An Act of Redemption: Order & Chaos Book 3 Read online




  Contents

  Title Page

  Copyright

  Books by Samantha Wolfe

  Dedication

  Chapter 1

  Chapter 2

  Chapter 3

  Chapter 4

  Chapter 5

  Chapter 6

  Chapter 7

  Chapter 8

  Chapter 9

  Chapter 10

  Chapter 11

  Epilogue

  Coming soon...

  Dark Dominion Exerpt

  About the Author

  An Act of Redemption

  Order & Chaos Book 3

  By

  Samantha Wolfe

  Copyright © 2016 Samantha Wolfe

  All rights reserved.

  Books by Samantha Wolfe

  Beautifully Broken Trilogy

  Let Me Love You:Beautifully Broken Book 1

  Let Me Save You:Beautifully Broken Book 2

  Let Me Heal You:Beautifully Broken Book 3

  Breathless Trilogy

  You Are My Air: Breathless Book 1

  You Are My Love: Breathless Book 2

  You Are My Life: Breathless Book 3

  Order & Chaos Trilogy

  An Act of Restraint: Order & Chaos Book 1

  An Act of Release: Order & Chaos Book 2

  An Act of Redemption: Order & Chaos Book 3

  Dangerous Desire Duet

  Dark Dominion: Dangerous Desire Book 1 (SPRING 2017)
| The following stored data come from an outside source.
/-- A packet of a flow is acknowledged: CUM and SACK show it and an ACK falls due (R272). -/
def noteDelivery (s : State) (f q : Nat) : State :=
  let x := (flowOf s f).mark q
  s.setFlow f { x with ackDue := x.ackDue + 1, ackSince := if x.ackDue = 0 then s.clock else x.ackSince, lastUse := s.clock }

/-- What a verdict does to the flow. -/
def applyVerdict (s : State) (plane f q : Nat) : Verdict → State
  | .done => noteDelivery (s.inc R.XPT_RX_PKTS_RX_PKTS (planeDie plane) 1) f q
  | .drop => noteDelivery s f q
  | .nak r => sendFlowNak s f q r
  | .lost => s

/-- The answer of a delivery: the state after it and its verdict. -/
abbrev Delivery := State → Nat → Packet → State × Verdict

/-! Counter operations from other modules (R220, R221, R225) -/

/-- KIND of a SIGNAL payload (Table 8.7). -/
def sigKind (p : Packet) : Nat := fieldAt p.payload 0 2 % 8
/-- PHYS of a SIGNAL payload. -/
def sigPhys (p : Packet) : Nat := fieldAt p.payload 2 2
/-- VALUE of a SIGNAL payload. -/
def sigValue (p : Packet) : Nat := fieldAt p.payload 8 8
/-- SUB_ID of a SIGNAL payload. -/
def sigSub (p : Packet) : Nat := fieldAt p.payload 0x18 2
/-- The waiter context of a SIGNAL payload. -/
def sigCtx (p : Packet) : Nat := fieldAt p.payload 0x1A 1 % 64

/-- The counter that a fabric request may act on: allocated, with REMOTE_OK (R220). -/
def remoteCounter (s : State) (k : Nat) : Option Counter :=
  match counterOf s k with
  | some x => if x.remoteOk then some x else none
  | none => none

/-- A refused fabric counter request (R168, R220). -/
def signalDenied (s : State) : State × Verdict := (s.inc R.SYN_DENIED_DENIED 0 1, .nak 1)

/-- How a tag (STEP, ATT) compares with the module's (R225, R308): equal, its successor, or any other. -/
inductive TagOrder where
  | equal | successor | other
  deriving DecidableEq, Repr

/-- The comparison of a tag. -/
def tagOrder (s : State) (step att : Nat) : TagOrder :=
  if step = s.tmp.step ∧ att = s.tmp.att then .equal
  else if (step = s.tmp.step ∧ att = (s.tmp.att + 1) % 256) ∨ (step = (s.tmp.step + 1) % 2 ^ 64 ∧ att = 0) then .successor
  else .other

/-- A STEP_TAGGED operation on a STEP counter is applied, deferred or dropped by its tag (R225). -/
def taggedOp (s : State) (k op v step att : Nat) : State :=
  match tagOrder s step att with
  | .equal => counterOp s k op v
  | .successor =>
    if 256 ≤ s.syn.deferred.length then raise (s.inc R.SYN_DEFER_OVF_DEFER_OVF 0 1) .SYN 0 5
    else { s with syn := { s.syn with deferred := s.syn.deferred ++ [⟨k, op, v, step, att⟩] } }
  | .other => s.inc R.SYN_DROP_STALE_DROP_STALE 0 1

/-- A SIGNAL of KIND OP (R216, R220, R225). -/
def deliverOp : Delivery := fun s _ p =>
  match remoteCounter s (sigPhys p) with
  | none => signalDenied s
  | some x =>
    let w := fieldAt p.payload 0 2
    let op := w / 8 % 4
    if op = 3 then (s, .drop)
    else if bitOf w 8 && x.stepFlag then
      (taggedOp s (sigPhys p) op (sigValue p) (fieldAt p.payload 0x10 8) (fieldAt p.payload 4 1), .done)
    else (counterOp s (sigPhys p) op (sigValue p), .done)

/-- A SIGNAL of KIND SUBSCRIBE (R221, R230): NOTIFY at once where the condition holds, a BROKEN notice for a BROKEN counter,
BUSY where the table is full, else a subscription. -/
def deliverSubscribe : Delivery := fun s _ p =>
  let k := sigPhys p
  match remoteCounter s k with
  | none => signalDenied s
  | some x =>
    let w := fieldAt p.payload 0 2
    let b : Sub := { phys := k, node := p.src, ctx := sigCtx p, subId := sigSub p, eq := w / 32 % 8 == 1, value := sigValue p }
    let tag := x.stepFlag && s.tmp.phase != .idle
    let answer := fun kind => queuePkt s p.src (signalPkt s kind 0 0 (tag && kind == 2) k x.value b.subId b.ctx .reply)
    if x.broken then (answer 3, .done)
    else if condHolds b.eq x.value b.value then (answer 2, .done)
    else if 4096 ≤ s.syn.subs.length then (answer 5, .done)
    else ({ s with syn := { s.syn with subs := s.syn.subs ++ [b] } }, .done)

/-- The WAIT that a notice of a node answers: the waiter's remote WAIT on that counter with that SUB_ID. -/
def waiterOf (s : State) (p : Packet) : Option WaitState :=
  match (ctxOf s (sigCtx p)).wait with
  | some w => if w.remote = some p.src ∧ w.phys = sigPhys p ∧ w.subId = sigSub p then some w else none
  | none => none

/-- A SIGNAL of KIND NOTIFY (R221): the waiter's condition has held; a suspended WAIT keeps the notice (R228). -/
def deliverNotify : Delivery := fun s _ p =>
  match waiterOf s p with
  | some w =>
    let c := sigCtx p
    (s.setCtx c { ctxOf s c with wait := some { w with notified := some (sigValue p), lastValue := sigValue p } }, .done)
  | none => (s, .done)

/-- A SIGNAL of KIND BROKEN (R219, R230). -/
def deliverBroken : Delivery := fun s _ p =>
  match waiterOf s p with
  | some w => (brokenWake s (sigCtx p) w w.lastValue, .done)
  | none => (s, .done)

/-- A SIGNAL of KIND CANCEL (R221): the subscription is dropped. -/
def deliverCancel : Delivery := fun s _ p =>
  let mine := fun (b : Sub) => b.phys == sigPhys p && b.node == p.src && b.ctx == sigCtx p && b.subId == sigSub p
  ({ s with syn := { s.syn with subs := s.syn.subs.filter (fun b => !mine b) } }, .done)

/-- A SIGNAL of KIND BUSY (R221): the waiter subscribes again in 10 µs. -/
def deliverBusy : Delivery := fun s _ p =>
  match waiterOf s p with
  | some w =>
    let c := sigCtx p
    (s.setCtx c { ctxOf s c with wait := some { w with busyUntil := some (s.clock + 10000) } }, .done)
  | none => (s, .done)

/-- A SIGNAL packet by its KIND (Table 8.7); one of a reserved KIND is dropped and acknowledged. -/
def deliverSignal : Delivery := fun s f p =>
  match sigKind p with
  | 0 => deliverOp s f p
  | 1 => deliverSubscribe s f p
  | 2 => deliverNotify s f p
  | 3 => deliverBroken s f p
  | 4 => deliverCancel s f p
  | 5 => deliverBusy s f p
  | _ => (s, .drop)

/-- SIGNALs held for their turn are delivered while the flow's CUM has reached them (R271), at most `n` of them. -/
def runHeld (s : State) (plane f : Nat) : Nat → State
  | 0 => s
  | n + 1 =>
    let x := flowOf s f
    match x.heldSignals.find? (fun e => e.1 == x.rxCum) with
    | some e =>
      let s := s.setFlow f { x with heldSignals := x.heldSignals.filter (fun h => h.1 != e.1) }
      let r := deliverSignal s f e.2
      runHeld (applyVerdict r.1 plane f e.1 r.2) plane f n
    | none => s

/-- The flow of a sequenced packet's FLOW field, if it is OPEN with the packet's source (R270). -/
def openFlowOf (s : State) (p : Packet) : Option Flow :=
  let x := flowOf s p.flow
  if x.state = .opened ∧ x.peer = p.src then some x else none

/-- A sequenced packet is taken through the checks of R270 and delivered; a SIGNAL waits for every lower SEQ (R271). -/
def receiveSeq (s : State) (plane : Nat) (c : PClass) (p : Packet) (deliver : Delivery) : State :=
  if !planeOpen s plane then s
  else match checkPacket s plane c p with
  | .drop t => t
  | .retired t => (match openFlowOf t p with
    | some _ => sendFlowNak t p.flow p.seq 2
    | none => sendNoFlowNak t p.src p.seq 2)
  | .pass t =>
    (match openFlowOf t p with
    | none => sendNoFlowNak t p.src p.seq 3
    | some x =>
      if p.seq < x.rxCum ∨ x.rxMarks.contains p.seq then
        sendFlowAck (t.inc R.XPT_DUP_DROP_DUP_DROP (planeDie plane) 1) p.flow
      else if x.rxCum + 4096 ≤ p.seq then t
      else if c = .SIGNAL ∧ p.seq ≠ x.rxCum then
        if x.heldSignals.any (fun e => e.1 == p.seq) then t
        else t.setFlow p.flow { x with heldSignals := x.heldSignals ++ [(p.seq, p)] }
      else
        let r := deliver t p.flow p
        runHeld (applyVerdict r.1 plane p.flow p.seq r.2) plane p.flow 4096)

/-- A SIGNAL packet of one KIND arrives. -/
def receiveSignal (s : State) (plane kind : Nat) (p : Packet) (deliver : Delivery) : State :=
  if sigKind p = kind then receiveSeq s plane .SIGNAL p deliver else s

/-- SIGNAL_OP (R220). -/
def execSignalOp (plane : Nat) (p : Packet) (s : State) : Outcome := onUnit s plane 32 (receiveSignal s plane 0 p deliverOp)
/-- SUBSCRIBE (R221). -/
def execSubscribe (plane : Nat) (p : Packet) (s : State) : Outcome :=
  onUnit s plane 32 (receiveSignal s plane 1 p deliverSubscribe)
/-- NOTIFY (R221). -/
def execNotify (plane : Nat) (p : Packet) (s : State) : Outcome := onUnit s plane 32 (receiveSignal s plane 2 p deliverNotify)
/-- BROKEN (R230). -/
def execBroken (plane : Nat) (p : Packet) (s : State) : Outcome := onUnit s plane 32 (receiveSignal s plane 3 p deliverBroken)
/-- CANCEL (R221). -/
def execCancel (plane : Nat) (p : Packet) (s : State) : Outcome := onUnit s plane 32 (receiveSignal s plane 4 p deliverCancel)
/-- BUSY (R221). -/
def execBusy (plane : Nat) (p : Packet) (s : State) : Outcome := onUnit s plane 32 (receiveSignal s plane 5 p deliverBusy)

/-! DATA, READ and WRITE (R271) -/

/-- Bytes written at ADDR for a requester under R167 and R168: refused with NAK ACCESS; unanswered where the range lies in
a domain in reset (R375), a halted Hearth or a working copy whose block table is being zeroed. -/
def writeFor (s : State) (r : Req) (ctx : Nat) (p : Packet) : State × Verdict :=
  let n := p.payload.length
  if !accessOk s r true p.addr n then (refuseEffects s r true ctx p.addr n, .nak 1)
  else if (accessBlocked s p.addr n).isSome || waitsHearth s p.addr n || waitsTouch s p.addr n then (s, .lost)
  else (writeAny s p.addr p.payload, .done)

/-- WRITE (R271). -/
def deliverWrite : Delivery := fun s _ p => writeFor s (.fabric p.src) 0x3F p

/-- WRITE (R271). -/
def execWrite (plane : Nat) (p : Packet) (s : State) : Outcome := onUnit s plane 32 (receiveSeq s plane .WRITE p deliverWrite)

/-- The outcome of the error correction of a read at a direct address (R172, R187). -/
def readOutcome (s : State) (a ctx : Nat) (ecc : Ecc) : State :=
  match windowOf s a, ecc with
  | .hbm, e | .frec, e => hbmOutcome s a ctx e
  | .hearth _, .ok => s
  | .hearth d, .correctable => hearthCe s d ((a - hearthBase d) / 256 % 128) a ctx
  | .hearth d, .uncorrectable => hearthUe s d ((a - hearthBase d) / 256 % 128) a ctx
  | _, _ => s

/-- READ (R271): the source range is read under the rights of a fabric peer and its DATA is queued on the same flow, or the
READ is refused; bad data is never sent. -/
def deliverRead (ecc : Ecc) : Delivery := fun s _ p =>
  let n := fieldAt p.payload 8 8
  let r : Req := .fabric p.src
  if !accessOk s r false p.addr n then (refuseEffects s r false 0x3F p.addr n, .nak 1)
  else if waitsHearth s p.addr n then (s, .lost)
  else match accessBlocked s p.addr n with
  | some d => (domainBlocked s d p.addr, .nak 5)
  | none =>
    let s := readOutcome s (direct s p.addr) 0x3F ecc
    if ecc = .uncorrectable then (s, .nak 5)
    else
      let data : OutPkt :=
        { cls := .DATA, addr := fieldAt p.payload 0 6, head := [], src := some (direct s p.addr, n), owner := .reply,
          stepTag := p.stepTag, abandoned := false }
      (queuePkt s p.src data, .done)

/-- READ (R271). -/
def execRead (plane : Nat) (p : Packet) (ecc : Ecc) (s : State) : Outcome :=
  onUnit s plane 32 (receiveSeq s plane .READ p (deliverRead ecc))

/-- One packet of an owner's transfer has been completed. -/
def countDown (s : State) (o : Owner) : State :=
  match o with
  | .flight id =>
    (match flightOf s id with
     | some f => s.setFlight id { f with left := f.left - 1 }
     | none => s)
  | .tongs n _ fetch =>
    (match slotAt s n with
     | some x =>
       let down := fun (m : Option Move) => m.map (fun v => { v with left := v.left - 1 })
       s.setSlot n (if fetch then { x with in' := down x.in' } else { x with out' := down x.out' })
     | none => s)
  | _ => s

/-- The context of an owner, or 63 for none. -/
def ownerCtx (s : State) : Owner → Nat
  | .flight id => (match flightOf s id with | some f => f.ctx | none => 0x3F)
  | .tongs _ c _ => c
  | .ctx c => c
  | _ => 0x3F

/-- The head of a hold or ward-hold that a takeover asked for arrives: the batch whose length it names is asked for (Table
14.9). -/
def holdRest (s : State) (p : Packet) : State :=
  let rest := fun (node src : Nat) =>
    queueAll s node (readPkts (src + 256) (p.addr + 256) (leNat ((p.payload.drop 0x18).take 4)) .takeover false)
  if p.payload.length ≠ 256 then s
  else if p.addr = s.map.hold then rest (s.rd R.TMP_BUDDY_BUDDY_NODE 0) wardHoldBase
  else if p.addr = s.map.wardHold then rest (s.rd R.TMP_BUDDY_WARD_NODE 0) holdBase
  else s

/-- DATA that answers a READ of a transfer: written under the rights of its context; a domain in reset or a host link that
does not serve ends the record as a command error (R375, R435). -/
def dataFor (s : State) (o : Owner) (p : Packet) : State × Verdict :=
  let c := ownerCtx s o
  let n := p.payload.length
  match o with
  | .fill => (fillAdvance s, .done)
  | .takeover => (holdRest s p, .done)
  | .heal _ => (s, .done)
  | _ =>
    match accessBlocked s p.addr n, o with
    | some d, .flight id => (endFlight (domainBlocked s d p.addr) id 7 1, .drop)
    | some _, _ => (s, .lost)
    | none, _ =>
      if touchesHost p.addr n && !hostUsable s then
        (match o with
         | .flight id => (endFlight (hostFault s (homeDie s c) p.addr 5) id 8 5, .drop)
         | _ => (s, .lost))
      else
        let r := writeFor s (reqOf s c) c p
        (if r.2 = .done then countDown r.1 o else r.1, r.2)
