-- ==== Sys2Proof/Machine/Mailbox.lean ====
section
/-! DEFINITION. The Sahsin mailbox (R440 to R444) and its commands. -/

namespace Sys2Proof.Machine

open Sys2Proof

/-! The mailbox -/

/-- The request area. -/
def mbRequest (s : State) : List Byte := (List.range 256).flatMap (fun n => leBytes 4 (s.rd (R.SMC_MB_REQ_REQUEST n) 0))

/-- The first words of the response area. -/
def writeResponse (s : State) (bs : List Byte) : State :=
  (List.range (ceilDiv bs.length 4)).foldl (fun s n =>
    s.wr (R.SMC_MB_RSP_RESPONSE n) 0 (leNat ((bs.drop (4 * n)).take 4))) s

/-- A command ends (R440): the response, RSP_LEN and RESULT, STATE = DONE, MB_DONE. -/
def mbDone (s : State) (result : Nat) (rsp : List Byte) : State :=
  let s := ((writeResponse s rsp).wr R.SMC_MB_STS_RSP_LEN 0 rsp.length).wr R.SMC_MB_STS_RESULT 0 result
  raise ((s.wr R.SMC_MB_STS_STATE 0 2).inc R.SMC_MB_SEQ_DONE 0 1) .SMC 0 4

/-- The request bytes of an opcode (Table 17.4); none for no such opcode. -/
def mbPayload (op : Nat) : Option Nat :=
  match op with
  | 0x01 | 0x21 | 0x32 => some 0
  | 0x10 => some 0xA0
  | 0x20 => some 4
  | 0x30 => some 12
  | 0x31 | 0x33 => some 1
  | _ => none

/-- Whether the boot ROM alone answers (R447). -/
def recovering (s : State) : Bool := s.rd R.SEC_BOOT_STATE 0 == 2

/-- The result with which a command ends at once, 0 for none: the boot ROM in RECOVERY serves FW_STAGE alone, a HALTED module
five opcodes (R482), and a request shorter than its payload or longer than the area is BAD_LEN (Table 17.5). -/
def mbRefusal (s : State) (op len : Nat) : Nat :=
  if recovering s ∧ op ≠ 0x30 then 0x10
  else if s.rd R.SMC_BRINGUP_STAGE 0 = 6 ∧ !([0x01, 0x30, 0x31, 0x32, 0x33].contains op) then 0x1D
  else match mbPayload op with
  | none => 0x10
  | some n => if len < n ∨ 1024 < len then 0x11 else 0

/-- DOORBELL (R440): taken in IDLE and DONE, counted as dropped in BUSY and DOWN. -/
def doorbell (s : State) : State :=
  let st := s.rd R.SMC_MB_STS_STATE 0
  if st = 1 ∨ st = 3 then s.inc R.SMC_MB_DROPPED_DROPPED 0 1
  else
    let r := mbRefusal s (s.rd R.SMC_MB_CMD_OPCODE 0) (s.rd R.SMC_MB_CMD_LEN 0)
    let s := s.wr R.SMC_MB_STS_STATE 0 1
    if r = 0 then s else mbDone s r []

/-- DOORBELL (R440). -/
def execDoorbell (s : State) : Outcome := live s (doorbell s)

/-- Command `op` ends as `f` says, if it is the one that is BUSY. -/
def onMailbox (s : State) (op : Nat) (f : State → State) : State :=
  if s.rd R.SMC_MB_STS_STATE 0 = 1 ∧ s.rd R.SMC_MB_CMD_OPCODE 0 = op then f s else s

/-! GET_INFO and the address map (R160 to R162, R441) -/

/-- GET_INFO (R441): four 32-bit words. -/
def getInfo (s : State) : State :=
  let svn := s.smc.fuseSvn + s.rd R.SEC_SVN_IMAGE_SVN 0 * 2 ^ 8 + s.smc.revoked % 16 * 2 ^ 16
  mbDone s 0 (leBytes 4 (s.rd R.SEC_FW_VER_VERSION 0) ++ leBytes 4 (s.rd R.SEC_IF_VER_IF_VERSION 0) ++ leBytes 4 svn
    ++ leBytes 4 Config.bootRomVersion)

/-- GET_INFO (R441). -/
def execGetInfo (s : State) : Outcome := live s (onMailbox s 0x01 getInfo)

/-- A 48-bit field of a descriptor image. -/
def mapField (img : List Byte) (off : Nat) : Nat := fieldAt img off 6

/-- The descriptor of a Table 6.2 image. -/
def mapOfImage (img : List Byte) (seq : Nat) : AddrMap :=
  { split := bits (fieldAt img 0 1) 0 5, wcA := mapField img 0x08, wcB := mapField img 0x10, wcSize := mapField img 0x18,
    msA := mapField img 0x20, msB := mapField img 0x28, msSize := mapField img 0x30, mrA := mapField img 0x38,
    mrB := mapField img 0x40, mrSize := mapField img 0x48, hold := mapField img 0x50, wardHold := mapField img 0x58,
    holdSize := mapField img 0x60, guest := mapField img 0x68, guestSize := mapField img 0x70, seq := seq, valid := true }

/-- The regions of a map as (base, size). -/
def mapRegions (m : AddrMap) : List (Nat × Nat) :=
  [(m.wcA, m.wcSize), (m.wcB, m.wcSize), (m.msA, m.msSize), (m.msB, m.msSize), (m.mrA, m.mrSize), (m.mrB, m.mrSize),
   (m.hold, m.holdSize), (m.wardHold, m.holdSize), (m.guest, m.guestSize)]

/-- Whether a region lies wholly in the populated PKG or one DLn under LOCAL_SPLIT `k`; one of size 0 is absent. -/
def regionFits (s : State) (k : Nat) (r : Nat × Nat) : Bool :=
  r.2 == 0 || decide (r.1 + r.2 ≤ pkgSizeK s k)
    || (List.range 8).any (fun n => decide (dlBase n ≤ r.1 ∧ r.1 + r.2 ≤ dlBase n + dlSizeK s k n))

/-- Whether two regions share a byte. -/
def regionsMeet (a b : Nat × Nat) : Bool := 0 < a.2 && 0 < b.2 && decide (a.1 < b.1 + b.2 ∧ b.1 < a.1 + a.2)

/-- Whether any two of a list of regions share a byte. -/
def anyMeet : List (Nat × Nat) → Bool
  | [] => false
  | r :: rs => rs.any (regionsMeet r) || anyMeet rs

/-- Whether a context exists or a step is under way (the first row of Table 6.3). -/
def mapBusy (s : State) : Bool := !(liveCtxs s).isEmpty || s.tmp.phase != .idle

/-- The code of Table 6.3 that refuses a map, 0 for none, in the order of the table. -/
def mapRefusal (s : State) (m : AddrMap) : Nat :=
  let rs := mapRegions m
  let big := 256 * 2 ^ 30
  if mapBusy s then 1
  else if 16 < m.split then 2
  else if rs.any (fun r => r.1 % 2 ^ 21 != 0 || r.2 % 2 ^ 21 != 0) then 3
  else if rs.any (fun r => !regionFits s m.split r) ∨ big < m.wcSize ∨ big < m.msSize ∨ big < m.mrSize
      ∨ 4 * 2 ^ 30 < m.holdSize then 4
  else if anyMeet rs then 5
  else 0

/-- MAP_SET (R161, R162): refused with nothing changed, or taken; a change of LOCAL_SPLIT leaves HBM without meaning. -/
def mapSet (s : State) : State :=
  let m := mapOfImage (mbRequest s) ((s.map.seq + 1) % 2 ^ 32)
  let r := mapRefusal s m
  if r ≠ 0 then mbDone s r []
  else
    let s := if m.split = s.map.split then s else s.undefine 0 (hearthBase 0)
    mbDone { s with map := m } 0 []

/-- MAP_SET (R161). -/
def execMapSet (s : State) : Outcome := live s (onMailbox s 0x10 mapSet)

/-! HBM (R184, R185) -/

/-- HBM_CLEAR_MAPOUT (R184): channels leave the map-out list of a stack; they serve again from the next training on. -/
def clearMapout (s : State) : State :=
  let w := fieldAt (mbRequest s) 0 4
  let n := w % 16
  let old := Tbl.get 0 s.ledger.mapout n
  let gone := old &&& bits w 16 16
  let s := { s with ledger := { s.ledger with mapout := Tbl.set s.ledger.mapout n (old - gone) } }
  mbDone ((channelsOf gone).foldl (fun s c => mapoutEntry s n c false) s) 0 []

/-- HBM_CLEAR_MAPOUT (R184). -/
def execHbmClearMapout (s : State) : Outcome := live s (onMailbox s 0x20 clearMapout)

/-- HBM_RETRAIN (R185): MAP_BUSY, or Table 7.2 with the COLD default map and its MAP_SEQ kept. -/
def hbmRetrain (s : State) (reports : List StackReport) : State :=
  if mapBusy s then mbDone s 1 [] else mbDone (refreshReady (trainAll s reports s.map.seq)) 0 []

/-- HBM_RETRAIN (R185): a command with another number of reports than stacks is ill-formed. -/
def execHbmRetrain (reports : List StackReport) (s : State) : Outcome :=
  if reports.length = 16 then live s (onMailbox s 0x21 (fun s => hbmRetrain s reports)) else .fault .noSuchUnit

/-! Firmware (R448 to R450) -/

/-- A slot takes bytes. -/
def setSlotBytes (s : State) (k : Nat) (bs : List Byte) : State :=
  if k = 0 then { s with smc := { s.smc with slotA := bs } } else { s with smc := { s.smc with slotB := bs } }

/-- The slot that FW_STAGE writes (R447, R450): A in RECOVERY, else the one that does not hold the running image. -/
def stageSlot (s : State) : Nat := if recovering s then 0 else 1 - s.rd R.SEC_BOOT_ACTIVE_SLOT 0

/-- A verified image is written to its slot and read back (R450). One that fails leaves undefined bytes there. In RECOVERY the
boot ROM makes slot A the boot record's slot and restarts (R447). -/
def flashImage (s : State) (img : List Byte) (ok : Bool) : State :=
  let k := stageSlot s
  if ok then
    let s := refreshSlots (setSlotBytes s k img)
    if recovering s then
      let t := mbDone { s with smc := { s.smc with bootB := false, staged := false } } 0 []
      (t.wr R.SEC_BOOT_STATE 0 0).wr R.SMC_MB_STS_STATE 0 3
    else mbDone { s with smc := { s.smc with staged := true } } 0 []
  else
    let bs := (List.range img.length).map (Config.freeByte (s.free + 1))
    let s := setSlotBytes { s with free := s.free + 1, smc := { s.smc with staged := false } } k bs
    mbDone (refreshSlots s) 0x16 []

/-- FW_STAGE (R450): the image is read from HOSTW, checked, and written into the slot that does not run. -/
def fwStage (s : State) (image : HostErr ⊕ List Byte) (ok : Bool) : State :=
  let req := mbRequest s
  let a := fieldAt req 0 8
  let n := fieldAt req 8 4
  if a < hostwBase ∨ 2 ^ 48 < a + n then mbDone s 0x17 []
  else if !hostUsable s then mbDone (hostFault s 9 a 5) 0x17 []
  else match image with
  | .inl e => mbDone (hostFault s 9 a (hostCode e)) 0x17 []
  | .inr bs =>
    let img := bs.take n
    let s := s.inc R.HIF_RD_BYTES_BYTES 0 n
    let r := imageResult s img
    if r ≠ 0 then mbDone s r [] else flashImage s img ok

/-- FW_STAGE (R450). -/
def execFwStage (image : HostErr ⊕ List Byte) (flashOk : Bool) (s : State) : Outcome :=
  live s (onMailbox s 0x30 (fun s => fwStage s image flashOk))

/-- FW_ACTIVATE (R450): the staged slot becomes the boot record's slot; with NOW = 1, refused in a slice, the SMC restarts after
the response. -/
def fwActivate (s : State) : State :=
  let now := bitOf (fieldAt (mbRequest s) 0 1) 0
  if !s.smc.staged then mbDone s 0x15 []
  else if now ∧ s.xp.slc.cur.slice ≠ 0 then mbDone s 0x1B []
  else
    let s := mbDone { s with smc := { s.smc with bootB := stageSlot s == 1, staged := false } } 0 []
    if now then smcRestart s else s

/-- FW_ACTIVATE (R450). -/
def execFwActivate (s : State) : Outcome := live s (onMailbox s 0x31 fwActivate)

/-- SVN_COMMIT (R448): the SVN fuses are burnt up to the running image's SVN. -/
def svnCommit (s : State) : State :=
  let svn := s.rd R.SEC_SVN_IMAGE_SVN 0
  if s.on R.SEC_BOOT_FALLBACK 0 then mbDone s 0x1C []
  else if 64 < svn then mbDone s 0x19 []
  else mbDone { s with smc := { s.smc with fuseSvn := max s.smc.fuseSvn svn } } 0 []

/-- SVN_COMMIT (R448). -/
def execSvnCommit (s : State) : Outcome := live s (onMailbox s 0x32 svnCommit)

/-- KEY_REVOKE (R449): the revocation bit of a key slot below the running image's is burnt. -/
def keyRevoke (s : State) : State :=
  let n := bits (fieldAt (mbRequest s) 0 1) 0 2
  if n < s.rd R.SEC_BOOT_KEY_INDEX 0 then mbDone { s with smc := { s.smc with revoked := s.smc.revoked ||| 2 ^ n } } 0 []
  else mbDone s 0x1A []

/-- KEY_REVOKE (R449). -/
def execKeyRevoke (s : State) : Outcome := live s (onMailbox s 0x33 keyRevoke)

end Sys2Proof.Machine
end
  "Only the united beat of sex and the heart can create ecstasy."

  -Anais Nin

  Chapter 1

  Jenny

  "We have a warrant for your arrest," I heard a male voice announce. I jerked to a stop at the top of the steps leading to the front door, dressed in only Ford's T-shirt that fell clear to my knees. I stared down the stairwell in shock to see four police officers outside just past where Ford was standing in the doorway of his apartment.

  "You...you what?" Ford blurted out as he jerked back in surprise. "For what?" his voice sounded harsh and angry, and I noticed one of the cop's hands move closer to their service weapon. It made my heart jump to my throat, and I was terrified for him, but thankfully, Ford's body relaxed before the situation escalated into violence.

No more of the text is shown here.